Search code examples
c#regexsplitprefix

Regex Split a Paragraph in to Sentences but skip Prefix Titles


I need to split the following paragraph in to sentences BUT ignore splitting at points where prefix titles such as Mr. Mrs. Ms. is used.

string text = "Joffrey died on March 25, 1988 of AIDS at the age of 57 in New York City, New York. He is buried at Cathedral of Saint John the Divine. Mr.Joffrey was inducted into the National Museum of Dance's Mr. & Mrs. Cornelius Vanderbilt Whitney Hall of Fame in 2000."

A normal regex statement such as: @"(?<=[\.!\?])\s+" would successfully split sentences but also split words such as Mr.Joffrey along with it, which is what i want to avoid.

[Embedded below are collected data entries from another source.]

-- ==== Sys2Proof/Machine/Load16.lean ====
section
/-! DEFINITION. 16-bit loads and the stack-pointer transfers (spec 44). -/

namespace Sys2Proof.Machine

/-- LD rr,nn (44 R200, R201). -/
def ldPairImm (p : LoadPair) (s : State) : Result :=
  let o := imm16 s
  .next (setLoadPair p o.1 o.2)

/-- LD (nn),SP (44 R202). -/
def ldIndNNSP (s : State) : Result :=
  let o := imm16 s
  .next (o.2.writeWord o.1 o.2.sp)

/-- LD SP,HL (44 R203). -/
def ldSPHL (s : State) : Result := .next (s.setSp (s.pair .hl))

/-- R200: `LD BC,nn`. -/
def exec_ld_bc_nn (s : State) : Result := ldPairImm .bc s

/-- R202: `LD (nn),SP`. -/
def exec_ld_indNN_sp (s : State) : Result := ldIndNNSP s

/-- R200: `LD DE,nn`. -/
def exec_ld_de_nn (s : State) : Result := ldPairImm .de s

/-- R200: `LD HL,nn`. -/
def exec_ld_hl_nn (s : State) : Result := ldPairImm .hl s

/-- R201: `LD SP,nn`. -/
def exec_ld_sp_nn (s : State) : Result := ldPairImm .sp s

/-- R203: `LD SP,HL`. -/
def exec_ld_sp_hl (s : State) : Result := ldSPHL s

end Sys2Proof.Machine
end

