-- ==== Sys2Proof/Machine/Core.lean ====
section
/-! DEFINITION. The model behind the host's interface. -/

def Sys2Proof.core : Host.Core := { State := Sys2Proof.Machine.State, Fault := Sys2Proof.Machine.Fault, Refusal := Sys2Proof.Machine.Refusal, step := Sys2Proof.Machine.step, reset := Sys2Proof.Machine.State.reset }
end

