/-- The family over all instructions. -/
theorem all (i : Instr) : Statement i := by
  cases i
  case add_a_b => exact add_a_b
  case add_a_c => exact add_a_c
  case add_a_d => exact add_a_d
  case add_a_e => exact add_a_e
  case add_a_h => exact add_a_h
  case add_a_l => exact add_a_l
  case add_a_indHL => exact add_a_indHL
  case add_a_a => exact add_a_a
  case adc_a_b => exact adc_a_b
  case adc_a_c => exact adc_a_c
  case adc_a_d => exact adc_a_d
  case adc_a_e => exact adc_a_e
  case adc_a_h => exact adc_a_h
  case adc_a_l => exact adc_a_l
  case adc_a_indHL => exact adc_a_indHL
  case adc_a_a => exact adc_a_a
  case sub_b => exact sub_b
  case sub_c => exact sub_c
  case sub_d => exact sub_d
  case sub_e => exact sub_e
  case sub_h => exact sub_h
  case sub_l => exact sub_l
  case sub_indHL => exact sub_indHL
  case sub_a => exact sub_a
  case add_a_n => exact add_a_n
  case adc_a_n => exact adc_a_n
  case sub_n => exact sub_n
  case add_hl_bc => exact add_hl_bc
  case add_hl_de => exact add_hl_de
  case add_hl_hl => exact add_hl_hl
  case ld_indBC_a => exact ld_indBC_a
  case ld_b_n => exact ld_b_n
  case ld_a_indBC => exact ld_a_indBC
  case ld_c_n => exact ld_c_n
  case ld_indDE_a => exact ld_indDE_a
  case ld_d_n => exact ld_d_n
  case ld_a_indDE => exact ld_a_indDE
  case ld_e_n => exact ld_e_n
  case ld_indHLI_a => exact ld_indHLI_a
  case ld_h_n => exact ld_h_n
  case ld_a_indHLI => exact ld_a_indHLI
  case ld_l_n => exact ld_l_n
  case ld_indHLD_a => exact ld_indHLD_a
  case ld_indHL_n => exact ld_indHL_n
  case ld_a_indHLD => exact ld_a_indHLD
  case ld_a_n => exact ld_a_n
  case ld_b_b => exact ld_b_b
  case ld_b_c => exact ld_b_c
  case ld_b_d => exact ld_b_d
  case ld_b_e => exact ld_b_e
  case ld_b_h => exact ld_b_h
  case ld_b_l => exact ld_b_l
  case ld_b_indHL => exact ld_b_indHL
  case ld_b_a => exact ld_b_a
  case ld_c_b => exact ld_c_b
  case ld_c_c => exact ld_c_c
  case ld_c_d => exact ld_c_d
  case ld_c_e => exact ld_c_e
  case ld_c_h => exact ld_c_h
  case ld_c_l => exact ld_c_l
  case ld_c_indHL => exact ld_c_indHL
  case ld_c_a => exact ld_c_a
  case ld_d_b => exact ld_d_b
  case ld_d_c => exact ld_d_c
  case ld_d_d => exact ld_d_d
  case ld_d_e => exact ld_d_e
  case ld_d_h => exact ld_d_h
  case ld_d_l => exact ld_d_l
  case ld_d_indHL => exact ld_d_indHL
  case ld_d_a => exact ld_d_a
  case ld_e_b => exact ld_e_b
  case ld_e_c => exact ld_e_c
  case ld_e_d => exact ld_e_d
  case ld_e_e => exact ld_e_e
  case ld_e_h => exact ld_e_h
  case ld_e_l => exact ld_e_l
  case ld_e_indHL => exact ld_e_indHL
  case ld_e_a => exact ld_e_a
  case ld_h_b => exact ld_h_b
  case ld_h_c => exact ld_h_c
  case ld_h_d => exact ld_h_d
  case ld_h_e => exact ld_h_e
  case ld_h_h => exact ld_h_h
  case ld_h_l => exact ld_h_l
  case ld_h_indHL => exact ld_h_indHL
  case ld_h_a => exact ld_h_a
  case ld_l_b => exact ld_l_b
  case ld_l_c => exact ld_l_c
  case ld_l_d => exact ld_l_d
  case ld_l_e => exact ld_l_e
  case ld_l_h => exact ld_l_h
  case ld_l_l => exact ld_l_l
  case ld_l_indHL => exact ld_l_indHL
  case ld_l_a => exact ld_l_a
  case ld_indHL_b => exact ld_indHL_b
  case ld_indHL_c => exact ld_indHL_c
  case ld_indHL_d => exact ld_indHL_d
  case ld_indHL_e => exact ld_indHL_e
  case ld_indHL_h => exact ld_indHL_h
  case ld_indHL_l => exact ld_indHL_l
  case ld_indHL_a => exact ld_indHL_a
  case ld_a_b => exact ld_a_b
  case ld_a_c => exact ld_a_c
  case ld_a_d => exact ld_a_d
  case ld_a_e => exact ld_a_e
  case ld_a_h => exact ld_a_h
  case ld_a_l => exact ld_a_l
  case ld_a_indHL => exact ld_a_indHL
  case ld_a_a => exact ld_a_a
  case ldh_indN_a => exact ldh_indN_a
  case ldh_indC_a => exact ldh_indC_a
  case ld_indNN_a => exact ld_indNN_a
  case ldh_a_indN => exact ldh_a_indN
  case ldh_a_indC => exact ldh_a_indC
  case ld_a_indNN => exact ld_a_indNN
  case ld_bc_nn => exact ld_bc_nn
  case ld_indNN_sp => exact ld_indNN_sp
  case ld_de_nn => exact ld_de_nn
  case ld_hl_nn => exact ld_hl_nn
  case ld_sp_nn => exact ld_sp_nn
  case ld_sp_hl => exact ld_sp_hl
  case pop_bc => exact pop_bc
  case push_bc => exact push_bc
  case pop_de => exact pop_de
  case push_de => exact push_de
  case pop_hl => exact pop_hl
  case push_hl => exact push_hl
  case pop_af => exact pop_af
  case push_af => exact push_af
  case jp_nz_nn => exact jp_nz_nn
  case jp_nn => exact jp_nn
  case jp_z_nn => exact jp_z_nn
  case jp_nc_nn => exact jp_nc_nn
  case jp_c_nn => exact jp_c_nn
  case and_b => exact and_b
  case and_c => exact and_c
  case and_d => exact and_d
  case and_e => exact and_e
  case and_h => exact and_h
  case and_l => exact and_l
  case and_indHL => exact and_indHL
  case and_a => exact and_a
  case xor_b => exact xor_b
  case xor_c => exact xor_c
  case xor_d => exact xor_d
  case xor_e => exact xor_e
  case xor_h => exact xor_h
  case xor_l => exact xor_l
  case xor_indHL => exact xor_indHL
  case xor_a => exact xor_a
  case or_b => exact or_b
  case or_c => exact or_c
  case or_d => exact or_d
  case or_e => exact or_e
  case or_h => exact or_h
  case or_l => exact or_l
  case or_indHL => exact or_indHL
  case or_a => exact or_a
  case and_n => exact and_n
  case xor_n => exact xor_n
  case or_n => exact or_n
  case rlca => exact rlca
  case rrca => exact rrca
  case rla => exact rla
  case rra => exact rra
  case rlc_b => exact rlc_b
  case rlc_c => exact rlc_c
  case rlc_d => exact rlc_d
  case rlc_e => exact rlc_e
  case rlc_h => exact rlc_h
  case rlc_l => exact rlc_l
  case rlc_indHL => exact rlc_indHL
  case rlc_a => exact rlc_a
  case rrc_b => exact rrc_b
  case rrc_c => exact rrc_c
  case rrc_d => exact rrc_d
  case rrc_e => exact rrc_e
  case rrc_h => exact rrc_h
  case rrc_l => exact rrc_l
  case rrc_indHL => exact rrc_indHL
  case rrc_a => exact rrc_a
  case rl_b => exact rl_b
  case rl_c => exact rl_c
  case rl_d => exact rl_d
  case rl_e => exact rl_e
  case rl_h => exact rl_h
  case rl_l => exact rl_l
  case rl_indHL => exact rl_indHL
  case rl_a => exact rl_a
  case rr_b => exact rr_b
  case rr_c => exact rr_c
  case rr_d => exact rr_d
  case rr_e => exact rr_e
  case rr_h => exact rr_h
  case rr_l => exact rr_l
  case rr_indHL => exact rr_indHL
  case rr_a => exact rr_a
  case sla_b => exact sla_b
  case sla_c => exact sla_c
  case sla_d => exact sla_d
  case sla_e => exact sla_e
  case sla_h => exact sla_h
  case sla_l => exact sla_l
  case sla_indHL => exact sla_indHL
  case sla_a => exact sla_a
  case sra_b => exact sra_b
  case sra_c => exact sra_c
  case sra_d => exact sra_d
  case sra_e => exact sra_e
  case sra_h => exact sra_h
  case sra_l => exact sra_l
  case sra_indHL => exact sra_indHL
  case sra_a => exact sra_a
  case srl_b => exact srl_b
  case srl_c => exact srl_c
  case srl_d => exact srl_d
  case srl_e => exact srl_e
  case srl_h => exact srl_h
  case srl_l => exact srl_l
  case srl_indHL => exact srl_indHL
  case srl_a => exact srl_a
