-- ==== Sys2Proof/Laws/Handler.lean ====
section
/-! SUPPORT. exec is the handler of the Instruction value the row names (40 R113), so that a statement over all
instructions splits on 44 variants and not on 221 constructors. -/

namespace Sys2Proof.Machine

/-- The shared operation each variant's meaning runs (30 R87, "rule" column). -/
def handler (mode : ZeroMode) : Variant → State → Result
  | .add src, s => addA src s
  | .adc src, s => adcA src s
  | .sub src, s => subA src s
  | .addHL p, s => addHl mode p s
  | .ldRegReg dst src, s => ldRegReg dst src s
  | .ldRegImm r, s => ldRegImm r s
  | .ldRegIndHL r, s => load .indHL r s
  | .ldIndHLReg r, s => store .indHL r s
  | .ldIndHLImm, s => storeImm s
  | .ldAIndBC, s => load .indBC .a s
  | .ldAIndDE, s => load .indDE .a s
  | .ldIndBCA, s => store .indBC .a s
  | .ldIndDEA, s => store .indDE .a s
  | .ldAIndNN, s => load .absolute .a s
  | .ldIndNNA, s => store .absolute .a s
  | .ldhAIndC, s => load .highC .a s
  | .ldhIndCA, s => store .highC .a s
  | .ldhAIndN, s => load .highN .a s
  | .ldhIndNA, s => store .highN .a s
  | .ldAIndHLInc, s => load .hlInc .a s
  | .ldAIndHLDec, s => load .hlDec .a s
  | .ldIndHLIncA, s => store .hlInc .a s
  | .ldIndHLDecA, s => store .hlDec .a s
  | .ldPairImm p, s => ldPairImm p s
  | .ldIndNNSP, s => ldIndNNSP s
  | .ldSPHL, s => ldSPHL s
  | .push p, s => push p s
  | .pop p, s => pop p s
  | .jp, s => jump s
  | .jpCond cc, s => jumpIf cc s
  | .and src, s => logicA .and src s
  | .xor src, s => logicA .xor src s
  | .or src, s => logicA .or src s
  | .rlca, s => rotateA .rlc s
  | .rrca, s => rotateA .rrc s
  | .rla, s => rotateA .rl s
  | .rra, s => rotateA .rr s
  | .rlc t, s => shiftTgt .rlc t s
  | .rrc t, s => shiftTgt .rrc t s
  | .rl t, s => shiftTgt .rl t s
  | .rr t, s => shiftTgt .rr t s
  | .sla t, s => shiftTgt .sla t s
  | .sra t, s => shiftTgt .sra t s
  | .srl t, s => shiftTgt .srl t s

theorem exec_eq_handler (i : Instr) (s : State) : exec i s = handler addHlZeroMode i.variant s := by
  cases i <;> rfl

/-- The handlers under a mode, the same way: a case split over the variants serves every mode. -/
theorem execUnder_eq_handler (mode : ZeroMode) (i : Instr) (s : State) :
    execUnder mode i s = handler mode i.variant s := by
  cases i <;> rfl

/-- Of the variants only ADD HL,rr depends on the mode. -/
theorem handler_mode (m m' : ZeroMode) (v : Variant) (s : State) (h : ∀ p, v ≠ .addHL p) :
    handler m v s = handler m' v s := by
  cases v <;> first | rfl | exact absurd rfl (h _)

end Sys2Proof.Machine
end

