-- ==== Sys2Proof/Laws/Ops.lean ====
section
/-! SUPPORT. What the operand forms and shared operations change and what they leave: one lemma per field, cited instead
of unfolding them (40 R116, R121). Every shared operation answers a next state; the lemmas here say which fields of it
are those of the state it started from. -/

namespace Sys2Proof.Machine

@[simp] theorem readSrc_a (src : Src8) (s : State) : (readSrc src s).2.a = s.a := by cases src <;> rfl
@[simp] theorem readSrc_b (src : Src8) (s : State) : (readSrc src s).2.b = s.b := by cases src <;> rfl
@[simp] theorem readSrc_c (src : Src8) (s : State) : (readSrc src s).2.c = s.c := by cases src <;> rfl
@[simp] theorem readSrc_d (src : Src8) (s : State) : (readSrc src s).2.d = s.d := by cases src <;> rfl
@[simp] theorem readSrc_e (src : Src8) (s : State) : (readSrc src s).2.e = s.e := by cases src <;> rfl
@[simp] theorem readSrc_h (src : Src8) (s : State) : (readSrc src s).2.h = s.h := by cases src <;> rfl
@[simp] theorem readSrc_l (src : Src8) (s : State) : (readSrc src s).2.l = s.l := by cases src <;> rfl
@[simp] theorem readSrc_f (src : Src8) (s : State) : (readSrc src s).2.f = s.f := by cases src <;> rfl
@[simp] theorem readSrc_sp (src : Src8) (s : State) : (readSrc src s).2.sp = s.sp := by cases src <;> rfl
@[simp] theorem readSrc_mem (src : Src8) (s : State) : (readSrc src s).2.mem = s.mem := by cases src <;> rfl
@[simp] theorem readSrc_fault (src : Src8) (s : State) : (readSrc src s).2.fault = s.fault := by cases src <;> rfl
@[simp] theorem readSrc_reg (src : Src8) (s : State) (r : Reg8) : (readSrc src s).2.reg r = s.reg r := by
  cases src <;> simp [readSrc]
@[simp] theorem readSrc_readByte (src : Src8) (s : State) (x : Word) :
    (readSrc src s).2.readByte x = s.readByte x := by cases src <;> rfl
/-- The pc after an ALU operand (41: each variant advances pc by the operand's width). -/
theorem readSrc_pc (src : Src8) (s : State) :
    (readSrc src s).2.pc = s.pc + BitVec.ofNat 16 (srcFormat src).operandWidth := by
  cases src <;> simp [readSrc, srcFormat, Format.operandWidth]

@[simp] theorem effAddr_a (m : Mode) (s : State) : (effAddr m s).2.a = s.a := by cases m <;> rfl
@[simp] theorem effAddr_b (m : Mode) (s : State) : (effAddr m s).2.b = s.b := by cases m <;> rfl
@[simp] theorem effAddr_c (m : Mode) (s : State) : (effAddr m s).2.c = s.c := by cases m <;> rfl
@[simp] theorem effAddr_d (m : Mode) (s : State) : (effAddr m s).2.d = s.d := by cases m <;> rfl
@[simp] theorem effAddr_e (m : Mode) (s : State) : (effAddr m s).2.e = s.e := by cases m <;> rfl
@[simp] theorem effAddr_h (m : Mode) (s : State) : (effAddr m s).2.h = s.h := by cases m <;> rfl
@[simp] theorem effAddr_l (m : Mode) (s : State) : (effAddr m s).2.l = s.l := by cases m <;> rfl
@[simp] theorem effAddr_f (m : Mode) (s : State) : (effAddr m s).2.f = s.f := by cases m <;> rfl
@[simp] theorem effAddr_sp (m : Mode) (s : State) : (effAddr m s).2.sp = s.sp := by cases m <;> rfl
@[simp] theorem effAddr_mem (m : Mode) (s : State) : (effAddr m s).2.mem = s.mem := by cases m <;> rfl
@[simp] theorem effAddr_fault (m : Mode) (s : State) : (effAddr m s).2.fault = s.fault := by cases m <;> rfl
@[simp] theorem effAddr_reg (m : Mode) (s : State) (r : Reg8) : (effAddr m s).2.reg r = s.reg r := by
  cases m <;> simp [effAddr]
@[simp] theorem effAddr_readByte (m : Mode) (s : State) (x : Word) : (effAddr m s).2.readByte x = s.readByte x := by
  cases m <;> rfl

@[simp] theorem afterAccess_f (m : Mode) (x : Word) (s : State) : (afterAccess m x s).f = s.f := by
  cases m <;> simp [afterAccess]
@[simp] theorem afterAccess_pc (m : Mode) (x : Word) (s : State) : (afterAccess m x s).pc = s.pc := by
  cases m <;> simp [afterAccess]
@[simp] theorem afterAccess_sp (m : Mode) (x : Word) (s : State) : (afterAccess m x s).sp = s.sp := by
  cases m <;> simp [afterAccess]
@[simp] theorem afterAccess_mem (m : Mode) (x : Word) (s : State) : (afterAccess m x s).mem = s.mem := by
  cases m <;> simp [afterAccess]
@[simp] theorem afterAccess_fault (m : Mode) (x : Word) (s : State) : (afterAccess m x s).fault = s.fault := by
  cases m <;> simp [afterAccess]
@[simp] theorem afterAccess_readByte (m : Mode) (x : Word) (s : State) (y : Word) :
    (afterAccess m x s).readByte y = s.readByte y := by cases m <;> simp [afterAccess]
/-- The adjustment writes at most H and L (43 R185 to R188). -/
theorem afterAccess_reg (m : Mode) (x : Word) (s : State) (r : Reg8) (hh : r ≠ .h) (hl : r ≠ .l) :
    (afterAccess m x s).reg r = s.reg r := by
  cases m <;> simp [afterAccess, State.setPair, State.setReg_reg, hh, hl]

/-- A write of a pair view reads back; AF drops bits 3 to 0 (10 R26, R27), here for the three pairs of cells. -/
theorem setPair_pair_same (s : State) (w : Word) :
    (s.setPair .bc w).pair .bc = w ∧ (s.setPair .de w).pair .de = w ∧ (s.setPair .hl w).pair .hl = w := by
  simp [State.setPair, State.pair, State.setReg]

/-- A pair write changes no register outside the pair (10 R26). -/
theorem setPair_reg (s : State) (p : Pair) (w : Word) (r : Reg8) (h : r ∉ pairCells p) :
    (s.setPair p w).reg r = s.reg r := by
  cases p <;> cases r <;> simp_all [pairCells, State.setPair, State.setReg, State.reg, State.setFlags]

@[simp] theorem writeTgt_f (t : Tgt8) (v : Byte) (s : State) : (writeTgt t v s).f = s.f := by
  cases t <;> simp [writeTgt]
@[simp] theorem writeTgt_pc (t : Tgt8) (v : Byte) (s : State) : (writeTgt t v s).pc = s.pc := by
  cases t <;> simp [writeTgt]
@[simp] theorem writeTgt_sp (t : Tgt8) (v : Byte) (s : State) : (writeTgt t v s).sp = s.sp := by
  cases t <;> simp [writeTgt]
@[simp] theorem writeTgt_fault (t : Tgt8) (v : Byte) (s : State) : (writeTgt t v s).fault = s.fault := by
  cases t <;> simp [writeTgt]
@[simp] theorem setLoadPair_f (p : LoadPair) (w : Word) (s : State) : (setLoadPair p w s).f = s.f := by
  cases p <;> simp [setLoadPair]
@[simp] theorem setLoadPair_pc (p : LoadPair) (w : Word) (s : State) : (setLoadPair p w s).pc = s.pc := by
  cases p <;> simp [setLoadPair]
@[simp] theorem setLoadPair_mem (p : LoadPair) (w : Word) (s : State) : (setLoadPair p w s).mem = s.mem := by
  cases p <;> simp [setLoadPair]
@[simp] theorem setLoadPair_fault (p : LoadPair) (w : Word) (s : State) : (setLoadPair p w s).fault = s.fault := by
  cases p <;> simp [setLoadPair]

/-- Every handler answers a next state and leaves `fault` alone: the case split over the variants, done once (40 R120). -/
theorem handler_next (mode : ZeroMode) (v : Variant) (s : State) :
    ∃ t, handler mode v s = .next t ∧ t.fault = s.fault := by
  cases v <;> simp only [handler]
  case jpCond cc =>
    unfold jumpIf jump
    split <;> exact ⟨_, rfl, rfl⟩
  all_goals
    refine ⟨_, rfl, ?_⟩
    simp [writeAlu]

/-- What a step can do, once: with no fault latched it takes the exception or runs the handler (40 R111 to R113). -/
theorem stepWith_cases {P : Params} {s t : State} (h : stepWith P s = .next t) :
    s.fault = none ∧
      ((P.tables.decode (fetch s).opcode (fetch s).prefixed = none ∧
          t = takeUnimplemented s (fetch s).opcode (fetch s).prefixed) ∨
        ∃ i, P.tables.decode (fetch s).opcode (fetch s).prefixed = some i ∧ execUnder P.addHlZeroMode i (s.setPc (fetch s).pc) = .next t) := by
  unfold stepWith at h
  cases hf : s.fault with
  | some r => simp [hf] at h
  | none =>
    simp only [hf] at h
    cases hd : P.tables.decode (fetch s).opcode (fetch s).prefixed with
    | none =>
      simp only [hd, Host.Outcome.next.injEq] at h
      exact ⟨rfl, .inl ⟨rfl, h.symm⟩⟩
    | some i => exact ⟨rfl, .inr ⟨i, rfl, by simpa only [hd] using h⟩⟩

end Sys2Proof.Machine
end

A regex statement to clarify this issue would be very helpful :)


Solution

  • This is simple enough using negative lookbehinds:

    Split on the following regex:

    (?<!Mr?s?)\.\s*

    This will match periods that are not preceded by Mr or Mrs. It will also include the following spaces.

    If you want to ignore initials as well, you can use this:

    (?<!Mr?s?|\b[A-Z])\.\s*

    This will ignore any periods preceded by a single uppercase letter.